History

England
- Name: Blessing of the Bay
- Owner: John Winthrop
- Builder: Robert Molton, Mistick (now Medford, Massachusetts)
- Launched: July 4, 1631

General characteristics
- Class & type: Barque
- Tons burthen: 30 tons

= Blessing of the Bay =

Blessing of the Bay was the second oceangoing, non-fishing vessel built in what is now the United States, preceded only by the Virginia, in 1607.

==Construction==
The Blessing of the Bay was a thirty-ton barque or a pinnace, built largely of locust tree wood. According to John R. Spears, Blessing of the Bay was not a bark except as the term was used to designate any sailing vessel at the time. He also stated that she had one mast. William H. Clark calls the Blessing of the Bay "primarily a trading vessel, but armed and designed to fight." He also stated, "she was high-bowed with one mast."

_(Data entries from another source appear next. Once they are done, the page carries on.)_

/-- A storyboard submitted on this device (02 R52 to R58): none while it must wait. `floor` is the class of the issuing launch.
NDROP counts the records of dropped data from here on, the model's choice of when the storyboard runs (notes/assumptions/78). -/
def State.submit (s : State) (sb space d idx floor : Nat) : Option State :=
  let q := s.unitAsker space
  let nth := tget 0 sb s.submits + 1
  let counted (s : State) : State := { s with submits := tput 0 sb nth s.submits }
  match s.span space sb 16 with
  | (.wait, _) => none
  | (.fault, s) => some ((counted s).storyLost sb nth d idx 0x0E sb)
  | (.bytes hd, s) =>
    let n := fieldOf hd 2 2
    let ne := fieldOf hd 4 2
    let prio := fieldOf hd 6 1
    let done := fieldOf hd 8 8
    let cls := max (prio % 4) floor
    if 64 ≤ s.queuedIn cls then none
    else
      match reachEngine q done false true (s.translate q done) with
      | (.wait, _) => none
      | (r, s) =>
        let s := counted s
        let page := match r with
          | .page t => if done % 64 ≠ 0 ∨ leafRop t.leaf ∨ paPeer (t.addr done) ≠ s.peerid then none else some t
          | _ => none
        match page with
        | none =>
          let s := s.storyLost sb nth d idx 0x0F done
          some (if bitAt prio 7 then s.interrupt 0 else s)
        | some t =>
          let s := s.markDirty t
          let y : Story :=
            { id := s.nextId, va := BitVec.ofNat 64 sb, nth := nth, space := space, d := d, dIdx := idx, cls := cls,
              intr := bitAt prio 7, done := done, donePa := paLocal (t.addr done), doneFe := leafFe t.leaf, slates := [],
              edges := [], check := 0, launches := [], queued := true, t0 := none, t1 := 0, drop0 := s.drops, cutw := 0,
              finished := false }
          let s := (s.fresh).2
          if fieldOf hd 0 2 ≠ 1 ∨ n = 0 ∨ 256 < n ∨ 4096 < ne ∨ fld prio 2 5 ≠ 0 ∨ fieldOf hd 7 1 ≠ 0 then
            some (s.rejectStory y (if 256 < n then 1 else max 1 n) 0x0F)
          else
            match s.span space (sb + 16) (8 * n + 4 * ne) with
            | (.wait, _) => none
            | (.fault, s) => some (s.rejectStory y n 0x0E)
            | (.bytes body, s) =>
              let edges := (upFrom 0 ne).map (fun j => (fieldOf body (8 * n + 4 * j) 2, fieldOf body (8 * n + 4 * j + 2) 2))
              let y := { y with
                slates := (upFrom 0 n).map (fun i => BitVec.ofNat 64 (fieldOf body (8 * i) 8)), edges := edges,
                check := BitVec.ofNat 64 (xorWords (hd.take 8 ++ body) (body.length / 8 + 2)) }
              if !graphOk n edges then some (s.rejectStory y n 0x0F)
              else some { s with stories := s.stories ++ [{ y with launches := List.replicate n .waiting }] }

/-- LAUNCH (02 R57): a release at device scope, then the storyboard is submitted with the domain of the issuing launch; a task of a
later take waits for the cut before it (08 R210). -/
def execLaunch (h : Hdr) (a : Desc) (s : State) : Out :=
  issue (.launch h a) s fun s =>
    withNeeds (srcNeeds s.cur.x a) s fun s =>
      let va := (s.take a).1.toNat
      if va % 64 ≠ 0 then trap 0x01 0 0 0 s
      else
        withRelease 5 s fun s =>
          withPage va true false s fun t s =>
            match s.runOf s.cur.core with
            | none => retire h s
            | some r =>
              if s.takeWait s.cur.core (paPeer (t.addr va) == s.peerid) (leafPub t.leaf) then stall s
              else
              match (s.mergeVec Config.hubDie (s.vecOf (dieOf s.cur.core))).submit va r.space r.d r.dIdx r.cls with
              | none => stall s
              | some t => retire h t

/-! ### Geometry of a tree (02 R29, R30, R50, R51; 13 R322) -/

/-- Product of the extents of some levels. -/
def prodExt (ls : List TreeLevel) (ks : List Nat) : Nat := (ks.map (extOf ls)).foldl (· * ·) 1

/-- Levels bound to lane: the lowest ones. -/
def laneCount (ls : List TreeLevel) : Nat := (levelsWhere ls (fun l => l.bind == 0)).length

The ship was built for John Winthrop at Mistick (now Medford, Massachusetts), by Robert Molton and other shipwrights sent to New England in 1629 by the Massachusetts Bay Company, and was launched July 4, 1631, under the command of Anthony Dike.

==Coastal voyages to New Amsterdam==
Blessing of the Bay was built "for the use of the Massachusetts Colony at the insistence of Governor Winthrop, and was finished under his eye, the object being to open communication with the Dutch at the mouth of the Hudson and to trade to various parts of the coast."

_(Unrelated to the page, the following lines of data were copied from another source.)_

/-- START (17 R380, R389): the first instructions of a group issue once START has reached every core of it (02 R60). -/
def execStart (m : StartMsg) (s : State) : Out :=
  let c := s.core m.core
  if !c.task.any (fun t => t.run == m.run && t.group == m.group && t.gidx == m.gidx) then .next s
  else if m.resume then
    let c := c.arrival
    .next (s.setCore m.core { c with a := { c.a with run := true }, x := { c.x with run := m.xrun },
                                     task := c.task.map (fun t => { t with watch := some c.cyc }) })
  else
    match s.run? m.run with
    | none => .next s
    | some r =>
      match r.places.find? (fun p => p.current == m.group) with
      | none => .next s
      | some p =>
        let live := without m.core p.live ++ [m.core]
        let s := s.mapPlace m.run m.group (fun p => { p with live := live })
        if live.length < (r.coresFor p).length then .next s
        else
          let s := (r.coresFor p).foldl (fun s n => s.setCore n ((s.core n).begin r.entry)) s
          let first (y : Story) : Story := { y with t0 := some (y.t0.getD s.dcyc) }
          .next { s with stories := s.stories.map (fun y => if y.id = r.sb then first y else y) }

/-! ### Safe points (06 R161, R162; 17 R384) -/

/-- Whether the X-stream is idle or stalled on a pop of an empty AQ or BQA (06 R162); one that a debugger holds is not: the request
waits until it has been resumed (17 R391). -/
def Core.xQuiet (c : Core) : Bool :=
  !c.x.halted && (!c.x.run || (match c.x.stage with
    | .popWait k => (c.fifo k).entries.isEmpty
    | _ => false))

/-- SAFEPT (06 R161, R162): with a request pending the A-stream waits here to be saved, once the X-stream is quiet and every
gang instruction it has arrived for has completed (11 R289); the masks are read at each try, the model's choice
(notes/assumptions/81). At level S the request goes on waiting for the first SAFEPT after RFT (16 R369), and the watchdog, which
stands, restarts from 0. -/
def execSafept (h : Hdr) (cslot : BitVec 8) (lmx : BitVec 10) (s : State) : Out :=
  issue (.safept h cslot lmx) s fun s =>
    withNeeds { needs [] [] with lm := [(8 * cslot.toNat, 16, false)] } s fun s =>
      let m1 := s.constSlot cslot.toNat
      let m2 := s.constSlot (cslot.toNat + 1)
      let n := s.cur.core
      if fld m2.toNat 58 6 ≠ 0 then trap 0x01 0 0 0 s
      else if s.me.level = .s then retire h (s.mapTask n (fun t => { t with watchHeld := some 0 }))
      else if !s.me.task.any Task.preempt then
        retire h (s.mapTask n (fun t => { t with watch := some s.now }))
      else
        let ready := s.me.xQuiet && (s.queued n).isEmpty && (tget none (n % 8) (s.gang (gangOf n)).arrivals).isNone
        stall (s.mapTask n (fun t => { t with watch := none, safe := if ready then some (m1, m2, lmx.toNat) else none }))

/-- Whether the watchdog of a core has passed SPI with a request pending (06 R162). -/
def State.overdue (s : State) (n : Nat) : Bool :=
  let c := s.core n
  match s.runOf n, c.task with
  | some r, some t => t.preempt && t.safe.isNone && c.level == .t && t.watch.any (fun w => decide (w + r.spi < c.issueAt false))
  | _, _ => false

/-- SAFEPOINT_OVERDUE (06 R162): the A-stream traps at its next instruction; the watchdog counts afresh after RFT (17 R384). -/
def execSafepointOverdue (core : Nat) (s : State) : Out :=
  if s.overdue core && (s.core core).mayIssue false then
    let s := s.mapTask core (fun t => { t with watch := some ((s.core core).issueAt false) })
    .next ((s.setCore core ((s.core core).at' ((s.core core).issueAt false))).trapOn core false 0x0C 0 0 0)
  else .next s

/-! ### The end of a task (02 R47, 06 R155) -/

/-- A message that a core sent is still on its way (06 R155). -/
def State.sending (s : State) (n : Nat) : Bool :=
  s.agenda.any (fun m => match m with
    | .sendArrival x => x.ctx.core == n
    | .xsendLanding x => x.ctx.core == n
    | _ => false) ||
  s.cores.any (fun e => e.2.held.any (fun m => m.ctx.core == n))

/-- TEND (06 R155): the task waits to end. A Welwick core runs none: its stores are released at device scope and it issues nothing
more (19 R421, the model's choice, notes/assumptions/26). -/
def execTend (h : Hdr) (s : State) : Out :=
  issue (.tend h) s fun s =>
    if isHub s.cur.core then
      if s.sending s.cur.core then stall s
      else withRelease 5 s fun s => .next (s.setSt { s.st with run := false, waitFrom := none, stage := .start })
    else stall (s.mapTask s.cur.core (fun t => { t with ending := true }))

/-- Whether a task's waits at TEND are over: X-stream idle, copies, near-memory commands and sends done (06 R155), its continuity
instructions completed (12 R316), and the results that it still waits for written (05 R109, notes/assumptions/47). -/
def State.mayEnd (s : State) (n : Nat) : Bool :=
  let c := s.core n
  c.task.any Task.ending && !c.a.halted && !c.x.run && c.copies.all (fun e => e.2.isNone) && !s.nmcs.any (fun q => q.core == n) &&
  !s.sending n && !(s.queued n).any isCont && c.pends.isEmpty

She went to sea August 31, 1631, and carried on a coastal trade as far south as the Dutch settlement of New Amsterdam (New York City). "She traded regularly along the entire New England coast and around Cape Cod and Long Island and with the Dutch on Manhattan Island. She carried to the Dutch salt from sea water, maple sugar, and probably clapboards, in exchange for molasses, sugar from the West Indies, and the spices and tea that the Dutch ships brought from the East via Amsterdam." Hall says that she sailed to "Long Island and other settled localities."

==Loss of the ship==
Blessing of the Bay was lost on December 15, 1638, per Governor Winthrop diary: "The wind at N. E., there was so great a tempest of wind and snow all the night and the next day, as had not been since our time... Anthony Dick [sic], in a bark of thirty tons, cast away upon the head of Cape Cod. Three were starved to death with the cold; the other two got some fire and so lived there, by such food as they saved, seven weeks, till an Indian found them."

Captain Anthony Pike was one of the ones who perished.